## [The problem]
Say the number of lines in the records below that hold the word "hostMem", and only that number.

## [Supplied information]
/-! ### raiseBit -/

@[simp] theorem Dev.raiseBit_hiLatch (o n : Nat) : (s.raiseBit o n).hiLatch = s.hiLatch := rfl
@[simp] theorem Dev.raiseBit_time (o n : Nat) : (s.raiseBit o n).time = s.time := rfl
@[simp] theorem Dev.raiseBit_clocks (o n : Nat) : (s.raiseBit o n).clocks = s.clocks := rfl
@[simp] theorem Dev.raiseBit_clkRegs (o n : Nat) : (s.raiseBit o n).clkRegs = s.clkRegs := rfl
@[simp] theorem Dev.raiseBit_freeUsed (o n : Nat) : (s.raiseBit o n).freeUsed = s.freeUsed := rfl
@[simp] theorem Dev.raiseBit_inReset (o n : Nat) : (s.raiseBit o n).inReset = s.inReset := rfl
@[simp] theorem Dev.raiseBit_straps (o n : Nat) : (s.raiseBit o n).straps = s.straps := rfl
@[simp] theorem Dev.raiseBit_out (o n : Nat) : (s.raiseBit o n).out = s.out := rfl
@[simp] theorem Dev.raiseBit_hostMem (o n : Nat) : (s.raiseBit o n).hostMem = s.hostMem := rfl
@[simp] theorem Dev.raiseBit_hostBad (o n : Nat) : (s.raiseBit o n).hostBad = s.hostBad := rfl
@[simp] theorem Dev.raiseBit_pins (o n : Nat) : (s.raiseBit o n).pins = s.pins := rfl
@[simp] theorem Dev.raiseBit_log (o n : Nat) : (s.raiseBit o n).log = s.log := rfl
@[simp] theorem Dev.raiseBit_fram (o n : Nat) : (s.raiseBit o n).fram = s.fram := rfl
@[simp] theorem Dev.raiseBit_pool (o n : Nat) : (s.raiseBit o n).pool = s.pool := rfl
@[simp] theorem Dev.raiseBit_host (o n : Nat) : (s.raiseBit o n).host = s.host := rfl
@[simp] theorem Dev.raiseBit_clk (o n : Nat) : (s.raiseBit o n).clk = s.clk := rfl
@[simp] theorem Dev.raiseBit_frm (o n : Nat) : (s.raiseBit o n).frm = s.frm := rfl
@[simp] theorem Dev.raiseBit_adc (o n : Nat) : (s.raiseBit o n).adc = s.adc := rfl
@[simp] theorem Dev.raiseBit_cmp (o n : Nat) : (s.raiseBit o n).cmp = s.cmp := rfl
@[simp] theorem Dev.raiseBit_ang (o n : Nat) : (s.raiseBit o n).ang = s.ang := rfl
@[simp] theorem Dev.raiseBit_ce (o n : Nat) : (s.raiseBit o n).ce = s.ce := rfl
@[simp] theorem Dev.raiseBit_cells (o n : Nat) : (s.raiseBit o n).cells = s.cells := rfl
@[simp] theorem Dev.raiseBit_esp (o n : Nat) : (s.raiseBit o n).esp = s.esp := rfl
@[simp] theorem Dev.raiseBit_grid (o n : Nat) : (s.raiseBit o n).grid = s.grid := rfl
@[simp] theorem Dev.raiseBit_isl (o n : Nat) : (s.raiseBit o n).isl = s.isl := rfl
@[simp] theorem Dev.raiseBit_mtr (o n : Nat) : (s.raiseBit o n).mtr = s.mtr := rfl
@[simp] theorem Dev.raiseBit_vlt (o n : Nat) : (s.raiseBit o n).vlt = s.vlt := rfl
@[simp] theorem Dev.raiseBit_pwr (o n : Nat) : (s.raiseBit o n).pwr = s.pwr := rfl
@[simp] theorem Dev.raiseBit_img (o n : Nat) : (s.raiseBit o n).img = s.img := rfl
@[simp] theorem Dev.raiseBit_thk (o n : Nat) : (s.raiseBit o n).thk = s.thk := rfl
@[simp] theorem Dev.raiseBit_krk (o n : Nat) : (s.raiseBit o n).krk = s.krk := rfl
@[simp] theorem Dev.raiseBit_hb (o n : Nat) : (s.raiseBit o n).hb = s.hb := rfl
@[simp] theorem Dev.raiseBit_snp (o n : Nat) : (s.raiseBit o n).snp = s.snp := rfl
@[simp] theorem Dev.raiseBit_prt (o n : Nat) : (s.raiseBit o n).prt = s.prt := rfl
@[simp] theorem Dev.raiseBit_saf (o n : Nat) : (s.raiseBit o n).saf = s.saf := rfl

/-! ### setPair -/

@[simp] theorem Dev.setPair_hiLatch (lo hi v : Nat) : (s.setPair lo hi v).hiLatch = s.hiLatch := rfl
@[simp] theorem Dev.setPair_time (lo hi v : Nat) : (s.setPair lo hi v).time = s.time := rfl
@[simp] theorem Dev.setPair_clocks (lo hi v : Nat) : (s.setPair lo hi v).clocks = s.clocks := rfl
@[simp] theorem Dev.setPair_evt (lo hi v : Nat) : (s.setPair lo hi v).evt = s.evt := rfl
@[simp] theorem Dev.setPair_clkRegs (lo hi v : Nat) : (s.setPair lo hi v).clkRegs = s.clkRegs := rfl
@[simp] theorem Dev.setPair_freeUsed (lo hi v : Nat) : (s.setPair lo hi v).freeUsed = s.freeUsed := rfl
@[simp] theorem Dev.setPair_inReset (lo hi v : Nat) : (s.setPair lo hi v).inReset = s.inReset := rfl
@[simp] theorem Dev.setPair_straps (lo hi v : Nat) : (s.setPair lo hi v).straps = s.straps := rfl
@[simp] theorem Dev.setPair_out (lo hi v : Nat) : (s.setPair lo hi v).out = s.out := rfl
@[simp] theorem Dev.setPair_hostMem (lo hi v : Nat) : (s.setPair lo hi v).hostMem = s.hostMem := rfl
@[simp] theorem Dev.setPair_hostBad (lo hi v : Nat) : (s.setPair lo hi v).hostBad = s.hostBad := rfl
@[simp] theorem Dev.setPair_pins (lo hi v : Nat) : (s.setPair lo hi v).pins = s.pins := rfl
@[simp] theorem Dev.setPair_log (lo hi v : Nat) : (s.setPair lo hi v).log = s.log := rfl
@[simp] theorem Dev.setPair_fram (lo hi v : Nat) : (s.setPair lo hi v).fram = s.fram := rfl
@[simp] theorem Dev.setPair_pool (lo hi v : Nat) : (s.setPair lo hi v).pool = s.pool := rfl
@[simp] theorem Dev.setPair_host (lo hi v : Nat) : (s.setPair lo hi v).host = s.host := rfl
@[simp] theorem Dev.setPair_clk (lo hi v : Nat) : (s.setPair lo hi v).clk = s.clk := rfl
@[simp] theorem Dev.setPair_frm (lo hi v : Nat) : (s.setPair lo hi v).frm = s.frm := rfl
@[simp] theorem Dev.setPair_adc (lo hi v : Nat) : (s.setPair lo hi v).adc = s.adc := rfl
@[simp] theorem Dev.setPair_cmp (lo hi v : Nat) : (s.setPair lo hi v).cmp = s.cmp := rfl
@[simp] theorem Dev.setPair_ang (lo hi v : Nat) : (s.setPair lo hi v).ang = s.ang := rfl
@[simp] theorem Dev.setPair_ce (lo hi v : Nat) : (s.setPair lo hi v).ce = s.ce := rfl
@[simp] theorem Dev.setPair_cells (lo hi v : Nat) : (s.setPair lo hi v).cells = s.cells := rfl
@[simp] theorem Dev.setPair_esp (lo hi v : Nat) : (s.setPair lo hi v).esp = s.esp := rfl
@[simp] theorem Dev.setPair_grid (lo hi v : Nat) : (s.setPair lo hi v).grid = s.grid := rfl
@[simp] theorem Dev.setPair_isl (lo hi v : Nat) : (s.setPair lo hi v).isl = s.isl := rfl
@[simp] theorem Dev.setPair_mtr (lo hi v : Nat) : (s.setPair lo hi v).mtr = s.mtr := rfl
@[simp] theorem Dev.setPair_vlt (lo hi v : Nat) : (s.setPair lo hi v).vlt = s.vlt := rfl
@[simp] theorem Dev.setPair_pwr (lo hi v : Nat) : (s.setPair lo hi v).pwr = s.pwr := rfl
@[simp] theorem Dev.setPair_img (lo hi v : Nat) : (s.setPair lo hi v).img = s.img := rfl
@[simp] theorem Dev.setPair_thk (lo hi v : Nat) : (s.setPair lo hi v).thk = s.thk := rfl
@[simp] theorem Dev.setPair_krk (lo hi v : Nat) : (s.setPair lo hi v).krk = s.krk := rfl
@[simp] theorem Dev.setPair_hb (lo hi v : Nat) : (s.setPair lo hi v).hb = s.hb := rfl
@[simp] theorem Dev.setPair_snp (lo hi v : Nat) : (s.setPair lo hi v).snp = s.snp := rfl
@[simp] theorem Dev.setPair_prt (lo hi v : Nat) : (s.setPair lo hi v).prt = s.prt := rfl
@[simp] theorem Dev.setPair_saf (lo hi v : Nat) : (s.setPair lo hi v).saf = s.saf := rfl

/-! ### free -/

@[simp] theorem Dev.free_regs : s.free.2.regs = s.regs := rfl
@[simp] theorem Dev.free_hiLatch : s.free.2.hiLatch = s.hiLatch := rfl
@[simp] theorem Dev.free_time : s.free.2.time = s.time := rfl
@[simp] theorem Dev.free_clocks : s.free.2.clocks = s.clocks := rfl
@[simp] theorem Dev.free_evt : s.free.2.evt = s.evt := rfl
@[simp] theorem Dev.free_clkRegs : s.free.2.clkRegs = s.clkRegs := rfl
@[simp] theorem Dev.free_inReset : s.free.2.inReset = s.inReset := rfl
@[simp] theorem Dev.free_straps : s.free.2.straps = s.straps := rfl
@[simp] theorem Dev.free_out : s.free.2.out = s.out := rfl
@[simp] theorem Dev.free_hostMem : s.free.2.hostMem = s.hostMem := rfl
@[simp] theorem Dev.free_hostBad : s.free.2.hostBad = s.hostBad := rfl
@[simp] theorem Dev.free_pins : s.free.2.pins = s.pins := rfl
@[simp] theorem Dev.free_log : s.free.2.log = s.log := rfl
@[simp] theorem Dev.free_fram : s.free.2.fram = s.fram := rfl
@[simp] theorem Dev.free_pool : s.free.2.pool = s.pool := rfl
@[simp] theorem Dev.free_host : s.free.2.host = s.host := rfl
@[simp] theorem Dev.free_clk : s.free.2.clk = s.clk := rfl
@[simp] theorem Dev.free_frm : s.free.2.frm = s.frm := rfl
@[simp] theorem Dev.free_adc : s.free.2.adc = s.adc := rfl
@[simp] theorem Dev.free_cmp : s.free.2.cmp = s.cmp := rfl
@[simp] theorem Dev.free_ang : s.free.2.ang = s.ang := rfl
@[simp] theorem Dev.free_ce : s.free.2.ce = s.ce := rfl
@[simp] theorem Dev.free_cells : s.free.2.cells = s.cells := rfl
@[simp] theorem Dev.free_esp : s.free.2.esp = s.esp := rfl
@[simp] theorem Dev.free_grid : s.free.2.grid = s.grid := rfl
@[simp] theorem Dev.free_isl : s.free.2.isl = s.isl := rfl
@[simp] theorem Dev.free_mtr : s.free.2.mtr = s.mtr := rfl
@[simp] theorem Dev.free_vlt : s.free.2.vlt = s.vlt := rfl
@[simp] theorem Dev.free_pwr : s.free.2.pwr = s.pwr := rfl
@[simp] theorem Dev.free_img : s.free.2.img = s.img := rfl
@[simp] theorem Dev.free_thk : s.free.2.thk = s.thk := rfl
@[simp] theorem Dev.free_krk : s.free.2.krk = s.krk := rfl
@[simp] theorem Dev.free_hb : s.free.2.hb = s.hb := rfl
@[simp] theorem Dev.free_snp : s.free.2.snp = s.snp := rfl
@[simp] theorem Dev.free_prt : s.free.2.prt = s.prt := rfl
@[simp] theorem Dev.free_saf : s.free.2.saf = s.saf := rfl

/-! ### send -/

@[simp] theorem Dev.send_regs (m : OutMsg) : (s.send m).regs = s.regs := rfl
@[simp] theorem Dev.send_hiLatch (m : OutMsg) : (s.send m).hiLatch = s.hiLatch := rfl
@[simp] theorem Dev.send_time (m : OutMsg) : (s.send m).time = s.time := rfl
@[simp] theorem Dev.send_clocks (m : OutMsg) : (s.send m).clocks = s.clocks := rfl
@[simp] theorem Dev.send_evt (m : OutMsg) : (s.send m).evt = s.evt := rfl
@[simp] theorem Dev.send_clkRegs (m : OutMsg) : (s.send m).clkRegs = s.clkRegs := rfl
@[simp] theorem Dev.send_freeUsed (m : OutMsg) : (s.send m).freeUsed = s.freeUsed := rfl
@[simp] theorem Dev.send_inReset (m : OutMsg) : (s.send m).inReset = s.inReset := rfl
@[simp] theorem Dev.send_straps (m : OutMsg) : (s.send m).straps = s.straps := rfl
@[simp] theorem Dev.send_hostMem (m : OutMsg) : (s.send m).hostMem = s.hostMem := rfl
@[simp] theorem Dev.send_hostBad (m : OutMsg) : (s.send m).hostBad = s.hostBad := rfl
@[simp] theorem Dev.send_pins (m : OutMsg) : (s.send m).pins = s.pins := rfl
@[simp] theorem Dev.send_log (m : OutMsg) : (s.send m).log = s.log := rfl
@[simp] theorem Dev.send_fram (m : OutMsg) : (s.send m).fram = s.fram := rfl
@[simp] theorem Dev.send_pool (m : OutMsg) : (s.send m).pool = s.pool := rfl
@[simp] theorem Dev.send_host (m : OutMsg) : (s.send m).host = s.host := rfl
@[simp] theorem Dev.send_clk (m : OutMsg) : (s.send m).clk = s.clk := rfl
@[simp] theorem Dev.send_frm (m : OutMsg) : (s.send m).frm = s.frm := rfl
@[simp] theorem Dev.send_adc (m : OutMsg) : (s.send m).adc = s.adc := rfl
@[simp] theorem Dev.send_cmp (m : OutMsg) : (s.send m).cmp = s.cmp := rfl
@[simp] theorem Dev.send_ang (m : OutMsg) : (s.send m).ang = s.ang := rfl
@[simp] theorem Dev.send_ce (m : OutMsg) : (s.send m).ce = s.ce := rfl
@[simp] theorem Dev.send_cells (m : OutMsg) : (s.send m).cells = s.cells := rfl
@[simp] theorem Dev.send_esp (m : OutMsg) : (s.send m).esp = s.esp := rfl
@[simp] theorem Dev.send_grid (m : OutMsg) : (s.send m).grid = s.grid := rfl
@[simp] theorem Dev.send_isl (m : OutMsg) : (s.send m).isl = s.isl := rfl
@[simp] theorem Dev.send_mtr (m : OutMsg) : (s.send m).mtr = s.mtr := rfl
@[simp] theorem Dev.send_vlt (m : OutMsg) : (s.send m).vlt = s.vlt := rfl
@[simp] theorem Dev.send_pwr (m : OutMsg) : (s.send m).pwr = s.pwr := rfl
@[simp] theorem Dev.send_img (m : OutMsg) : (s.send m).img = s.img := rfl
@[simp] theorem Dev.send_thk (m : OutMsg) : (s.send m).thk = s.thk := rfl
@[simp] theorem Dev.send_krk (m : OutMsg) : (s.send m).krk = s.krk := rfl
@[simp] theorem Dev.send_hb (m : OutMsg) : (s.send m).hb = s.hb := rfl
@[simp] theorem Dev.send_snp (m : OutMsg) : (s.send m).snp = s.snp := rfl
@[simp] theorem Dev.send_prt (m : OutMsg) : (s.send m).prt = s.prt := rfl
@[simp] theorem Dev.send_saf (m : OutMsg) : (s.send m).saf = s.saf := rfl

## [Written solution]
4